↓↓↓

-- ==== Sys2Proof/Machine/Flags.lean ====
section
/-! DEFINITION. Every value the spec writes to VF as a flag (spec/10_state.md R23, spec/43_alu.md R165 to R169,
spec/45_display.md R202). -/

namespace Sys2Proof.Machine

/-- A flag is the byte 1 or 0. -/
def flagByte (c : Bool) : Byte := if c then 1 else 0

/-- The carry of 8xy4: 1 if the unsigned sum exceeds 255 (R165). -/
def carryFlag (a b : Byte) : Byte := flagByte (decide (255 < a.toNat + b.toNat))

/-- The comparison of 8xy5 and 8xy7: 1 if the minuend is strictly greater than the subtrahend (R166, R168). -/
def greaterFlag (minuend subtrahend : Byte) : Byte := flagByte (decide (subtrahend.toNat < minuend.toNat))

/-- The bit 8xy6 shifts out: bit 0 (R167). -/
def lowBitFlag (a : Byte) : Byte := a &&& 1

/-- The bit 8xyE shifts out: bit 7 (R169). -/
def highBitFlag (a : Byte) : Byte := a >>> 7

/-- The collision flag of Dxyn: 1 if the draw turned an on pixel off (R202). -/
def collisionFlag (hit : Bool) : Byte := flagByte hit

/-- VF <- a flag value. -/
def writeFlag (s : State) (f : Byte) : State := writeReg s flagReg f

end Sys2Proof.Machine
end

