-- ==== Sys2Proof/Machine/Events.lean ====
section
/-! DEFINITION. The moves of the agents around the CPU engine (spec/00_scope.md R12): `tick`, `key_set` and `load`. The
`reset` event stands beside taking a fault in Machine/Ops. -/

namespace Sys2Proof.Machine

/-- A countdown stops at zero (R219). -/
def countDown (t : Byte) : Byte := if t = 0 then 0 else t - 1

/-- `tick` (R219): both timers count down once, nothing else changes, halted or not. -/
def tickEvent (s : State) : State := { s with dt := countDown s.dt, st := countDown s.st }

/-- `key_set(k, b)` (R220). -/
def keySetEvent (k : KeyIdx) (b : Bool) (s : State) : State := setKey s k b

/-- `load(bytes)` (R76): the image at the program base, nothing else changed, PC not touched; an image that does not fit
raises LoadOverflow, and MEM is unchanged (R238). -/
def loadEvent (bytes : List Byte) (s : State) : State :=
  if imageFits bytes then { s with mem := storeBytes s.mem Config.programBase bytes }
  else takeFault .loadOverflow s

end Sys2Proof.Machine
end

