/-! ## Proofs: what a word decodes to gives the word back

Each format's word is rebuilt from its fields; so, family by family, encoding inverts decoding. SHR and SHL are the
exception, as their field `y` is ignored (30_encoding.md R104). -/

namespace Sys2Proof

/-! ### A word of each format is made of its fields -/

theorem formNNN_of_fields {w : Word} {op : BitVec 4} (hop : (opField w).toNat = op.toNat) :
    formNNN op (nnnField w) = w := by
  apply BitVec.eq_of_toNat_eq
  rw [formNNN_toNat, ← hop, opField_toNat, nnnField_toNat]; omega

theorem formXKK_of_fields {w : Word} {op : BitVec 4} (hop : (opField w).toNat = op.toNat) :
    formXKK op (xField w) (kkField w) = w := by
  apply BitVec.eq_of_toNat_eq
  rw [formXKK_toNat, ← hop, opField_toNat, xField_val, kkField_toNat]; omega

theorem formX_of_fields {w : Word} {op : BitVec 4} {k : Byte} (hop : (opField w).toNat = op.toNat)
    (hk : (kkField w).toNat = k.toNat) : formX op (xField w) k = w := by
  rw [← BitVec.eq_of_toNat_eq hk]
  exact formXKK_of_fields hop

theorem formXY_of_fields {w : Word} {op l : BitVec 4} (hop : (opField w).toNat = op.toNat)
    (hn : (nField w).val = l.toNat) : formXY op (xField w) (yField w) l = w := by
  apply BitVec.eq_of_toNat_eq
  rw [formXY_toNat, ← hop, ← hn, opField_toNat, xField_val, yField_val, nField_val]; omega

/-! ### Encoding inverts decoding, family by family -/

theorem encode_of_decodeFamily0 {w : Word} {i : Instr} (h : decodeFamily0 w = .ok i) : encode i = w := by
  unfold decodeFamily0 at h
  split_ifs at h with hclr hret
  · cases h; exact hclr.symm
  · cases h; exact hret.symm

theorem encode_of_decodeFamily8 {w : Word} {i : Instr} (hop : (opField w).toNat = 0x8)
    (h : decodeFamily8 w = .ok i) (hshift : ∀ x, i ≠ .shr x ∧ i ≠ .shl x) : encode i = w := by
  unfold decodeFamily8 at h
  split at h <;> cases h
  case h_7 => exact absurd rfl (hshift _).1
  case h_9 => exact absurd rfl (hshift _).2
  all_goals exact formXY_of_fields hop ‹_›

theorem encode_of_decodeFamilyE {w : Word} {i : Instr} (hop : (opField w).toNat = 0xE)
    (h : decodeFamilyE w = .ok i) : encode i = w := by
  unfold decodeFamilyE at h
  split at h <;> cases h
  all_goals exact formX_of_fields hop ‹_›

theorem encode_of_decodeFamilyF {w : Word} {i : Instr} (hop : (opField w).toNat = 0xF)
    (h : decodeFamilyF w = .ok i) : encode i = w := by
  unfold decodeFamilyF at h
  split at h <;> cases h
  all_goals exact formX_of_fields hop ‹_›

/-- Only SHR and SHL lose a field of their word (R104). -/
theorem encode_of_decode {w : Word} {i : Instr} (h : decode w = .ok i)
    (hshift : ∀ x, i ≠ .shr x ∧ i ≠ .shl x) : encode i = w := by
  unfold decode at h
  split at h
  case h_1 => exact encode_of_decodeFamily0 h
  case h_9 hop => exact encode_of_decodeFamily8 hop h hshift
  case h_15 hop => exact encode_of_decodeFamilyE hop h
  case h_16 =>
    have hop : (opField w).toNat = 0xF := by
      have := (opField w).isLt
      simp only [imp_false] at *
      omega
    exact encode_of_decodeFamilyF hop h
  case h_2 hop | h_3 hop | h_11 hop | h_12 hop => cases h; exact formNNN_of_fields hop
  case h_4 hop | h_5 hop | h_7 hop | h_8 hop | h_13 hop => cases h; exact formXKK_of_fields hop
  case h_14 hop => cases h; exact formXY_of_fields hop rfl
  case h_6 hop | h_10 hop =>
    split_ifs at h with hn
    cases h; exact formXY_of_fields hop (congrArg Fin.val hn)

/-! ### The ignored field of SHR and SHL -/

theorem decode_shr_word (x y : RegIdx) : decode (formXY 0x8#4 x y 0x6#4) = .ok (.shr x) := by
  simp [decode, decodeFamily8]

theorem decode_shl_word (x y : RegIdx) : decode (formXY 0x8#4 x y 0xE#4) = .ok (.shl x) := by
  simp [decode, decodeFamily8]

/-- Settles O5: an instruction that is no shift has the one word `encode` gives it. -/
theorem onlyShiftsIgnoreAField : Obligations.OnlyShiftsIgnoreAField := by
  refine ⟨fun x y => ⟨decode_shr_word x y, decode_shl_word x y⟩, fun w w' i hw hw' hshift => ?_⟩
  calc w = encode i := (encode_of_decode hw hshift).symm
    _ = w' := encode_of_decode hw' hshift

end Sys2Proof

/-! ## Proofs: control transfer by RET and JP

What a transfer changes and keeps, where JP and RET lead, and the fault of the fetch behind a transfer to an address at
which memory does not hold two bytes (40_cycle_and_control_transfer.md R121, R124, R125). -/

namespace Sys2Proof

open Machine Safety

/-! ### What a transfer keeps -/

theorem keepsExcept_setPc (s : State) (w : Word) : KeepsExcept [.pc] s (setPc s w) := by
  intro p hp
  cases p
  case pc => exact absurd (List.mem_singleton_self _) hp
  case v | mem => exact fun _ => rfl
  all_goals rfl

/-- The frame of a transfer that pushes or pops. -/
theorem keepsExcept_setPc_stack (s : State) (n : Fin (Config.stackDepth + 1)) (stk : Vector Word Config.stackDepth)
    (w : Word) : KeepsExcept [.pc, .sp, .stack] s (setPc { s with sp := n, stack := stk } w) := by
  intro p hp
  cases p
  case pc | sp | stack => simp at hp
  case v | mem => exact fun _ => rfl
  all_goals rfl

/-! ### Where JP and RET lead -/

@[simp] theorem zextAddr_toNat (a : Addr12) : (zextAddr a).toNat = a.toNat :=
  BitVec.toNat_setWidth_of_le (by decide)

theorem decode_jp_word (a : Addr12) : decode (formNNN 0x1#4 a) = .ok (.jp a) := by
  simp [decode]

theorem exec_jp (a : Addr12) (s : State) : exec (.jp a) s = .next (setPc s (zextAddr a)) := rfl

/-- A jump to its own address is no change (R125). -/
theorem setPc_zextAddr_self {a : Addr12} {s : State} (h : s.pc.toNat = a.toNat) : setPc s (zextAddr a) = s := by
  have hpc : zextAddr a = s.pc := BitVec.eq_of_toNat_eq (by rw [zextAddr_toNat, h])
  rw [hpc]; rfl

theorem exec_ret_pop {s : State} {j : Fin Config.stackDepth} (h : s.sp.val = j.val + 1) :
    exec .ret s = .next (setPc { s with sp := j.castSucc } s.stack[j]) := by
  obtain ⟨hsp, -⟩ | ⟨_, hret⟩ := execRet_cases s
  · omega
  · have hj : s.sp.val - 1 = j.val := by omega
    simp only [hj] at hret
    exact hret

theorem exec_ret_empty {s : State} (h : s.sp.val = 0) : exec .ret s = .next (takeFault .stackUnderflow s) := by
  obtain ⟨-, hret⟩ | ⟨hsp, -⟩ := execRet_cases s
  · exact hret
  · omega

/-! ### The fetch behind a transfer -/

theorem step_fetchFault {s : State} (hrun : s.status.halted = false) (hpc : 0xFFF ≤ s.pc.toNat) :
    step s = .next (takeFault (.addressFault (max s.pc.toNat 4096)) s) := by
  obtain ⟨hhalt, -⟩ | ⟨-, -, hstep⟩ | ⟨-, hlow, -⟩ := step_cases s
  · simp [hrun] at hhalt
  · exact hstep
  · omega

/-- Settles O18: the non-empty stack, then the empty one. -/
theorem returnPopsAddress : Obligations.ReturnPopsAddress := by
  refine ⟨by decide, fun s j hsp => ?_, fun s hsp => ⟨exec_ret_empty hsp, rfl⟩⟩
  refine ⟨_, exec_ret_pop hsp, rfl, rfl, fun _ _ => rfl, keepsExcept_setPc_stack _ _ _ _, fun hrun haddr => ?_⟩
  exact ⟨_, step_fetchFault hrun (le_trans (by decide) haddr), rfl, rfl⟩

/-- Settles O19: PC is all that a jump writes, so the fetch that follows reads at nnn. -/
theorem jumpSetsPc : Obligations.JumpSetsPc := by
  refine fun a s => ⟨decode_jp_word a, _, exec_jp a s, zextAddr_toNat a, keepsExcept_setPc _ _,
    setPc_zextAddr_self, ?_⟩
  rintro rfl hrun
  exact ⟨_, step_fetchFault hrun (le_of_eq (zextAddr_toNat 0xFFF#12).symm), rfl, rfl⟩

end Sys2Proof

/-! ## Proofs: the skips on registers

The words of SE and SNE, the words of families 5 and 9 that are none, and PC by the comparison (41_skips.md R140 to
R143). -/

namespace Sys2Proof

open Machine Safety

/-! ### The words of SE and SNE -/

theorem decode_seImm_word (x : RegIdx) (k : Byte) : decode (formXKK 0x3#4 x k) = .ok (.seImm x k) := by
  simp [decode]

theorem decode_sneImm_word (x : RegIdx) (k : Byte) : decode (formXKK 0x4#4 x k) = .ok (.sneImm x k) := by
  simp [decode]

theorem decode_seReg_word (x y : RegIdx) : decode (formXY 0x5#4 x y 0x0#4) = .ok (.seReg x y) := by
  simp [decode]

theorem decode_sneReg_word (x y : RegIdx) : decode (formXY 0x9#4 x y 0x0#4) = .ok (.sneReg x y) := by
  simp [decode]

/-- What decoding families 5 and 9 tests of the low nibble. -/
theorem nField_formXY_ne_zero {op l : BitVec 4} (hl : l ≠ 0#4) (x y : RegIdx) : nField (formXY op x y l) ≠ 0 := by
  rw [nField_formXY]
  exact fun h => hl (BitVec.eq_of_toFin_eq h)

theorem decode_family5_invalid {l : BitVec 4} (hl : l ≠ 0#4) (x y : RegIdx) :
    decode (formXY 0x5#4 x y l) = .error (.family5 (formXY 0x5#4 x y l)) := by
  simp only [decode, opField_formXY]
  exact if_neg (nField_formXY_ne_zero hl x y)

theorem decode_family9_invalid {l : BitVec 4} (hl : l ≠ 0#4) (x y : RegIdx) :
    decode (formXY 0x9#4 x y l) = .error (.family9 (formXY 0x9#4 x y l)) := by
  simp only [decode, opField_formXY]
  exact if_neg (nField_formXY_ne_zero hl x y)

/-! ### Where a skip leads -/

theorem exec_seImm (x : RegIdx) (k : Byte) (s : State) :
    exec (.seImm x k) s = .next (skipIf (readReg s x == k) s) := rfl

theorem exec_sneImm (x : RegIdx) (k : Byte) (s : State) :
    exec (.sneImm x k) s = .next (skipIf (readReg s x != k) s) := rfl

theorem exec_seReg (x y : RegIdx) (s : State) :
    exec (.seReg x y) s = .next (skipIf (readReg s x == readReg s y) s) := rfl

theorem exec_sneReg (x y : RegIdx) (s : State) :
    exec (.sneReg x y) s = .next (skipIf (readReg s x != readReg s y) s) := rfl

theorem keepsExcept_skipIf (c : Bool) (s : State) : KeepsExcept [.pc] s (skipIf c s) := keepsExcept_setPc s _

theorem skipIf_beq_pc (a b : Byte) (s : State) :
    (skipIf (a == b) s).pc = if a.toNat = b.toNat then s.pc + 4 else s.pc + 2 := by
  simp only [skipIf_pc, beq_iff_eq, BitVec.toNat_inj]

theorem skipIf_bne_pc (a b : Byte) (s : State) :
    (skipIf (a != b) s).pc = if a.toNat = b.toNat then s.pc + 2 else s.pc + 4 := by
  simp only [skipIf_pc, bne_iff_ne, ite_not, BitVec.toNat_inj]

/-- Settles O23: each of the four is `skipIf` of a comparison, which writes PC alone. -/
theorem skipsOnRegisters : Obligations.SkipsOnRegisters := by
  refine fun x y k s => ⟨?words, fun l hl => ?lowNibble, ?seImm, ?sneImm, ?seReg, ?sneReg⟩
  case words =>
    exact ⟨decode_seImm_word x k, decode_sneImm_word x k, decode_seReg_word x y, decode_sneReg_word x y⟩
  case lowNibble => exact ⟨⟨_, decode_family5_invalid hl x y⟩, _, decode_family9_invalid hl x y⟩
  case seImm => exact ⟨_, exec_seImm x k s, keepsExcept_skipIf _ s, skipIf_beq_pc _ _ s⟩
  case sneImm => exact ⟨_, exec_sneImm x k s, keepsExcept_skipIf _ s, skipIf_bne_pc _ _ s⟩
  case seReg => exact ⟨_, exec_seReg x y s, keepsExcept_skipIf _ s, skipIf_beq_pc _ _ s⟩
  case sneReg => exact ⟨_, exec_sneReg x y s, keepsExcept_skipIf _ s, skipIf_bne_pc _ _ s⟩

end Sys2Proof

/-! ## Proofs: LD and ADD with an immediate byte

Both write one register and advance PC, so they share the frame of such a write; neither writes a flag
(42_immediate_and_random.md R150, R151). -/

namespace Sys2Proof

open Machine Safety

/-! ### The words of LD and ADD -/

theorem decode_ldImm_word (x : RegIdx) (k : Byte) : decode (formXKK 0x6#4 x k) = .ok (.ldImm x k) := by
  simp [decode]

theorem decode_addImm_word (x : RegIdx) (k : Byte) : decode (formXKK 0x7#4 x k) = .ok (.addImm x k) := by
  simp [decode]

/-! ### What writing one register changes and keeps -/

theorem exec_ldImm (x : RegIdx) (k : Byte) (s : State) :
    exec (.ldImm x k) s = .next (advance (writeReg s x k)) := rfl

theorem exec_addImm (x : RegIdx) (k : Byte) (s : State) :
    exec (.addImm x k) s = .next (advance (writeReg s x (readReg s x + k))) := rfl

↑↑↑

**WORK ORDER**
All lines above that include the word "behind" must be copied into the answer.

**TASK RESPONSE**
What a transfer changes and keeps, where JP and RET lead, and the fault of the fetch behind a transfer to an address at
/-! ### The fetch behind a transfer -/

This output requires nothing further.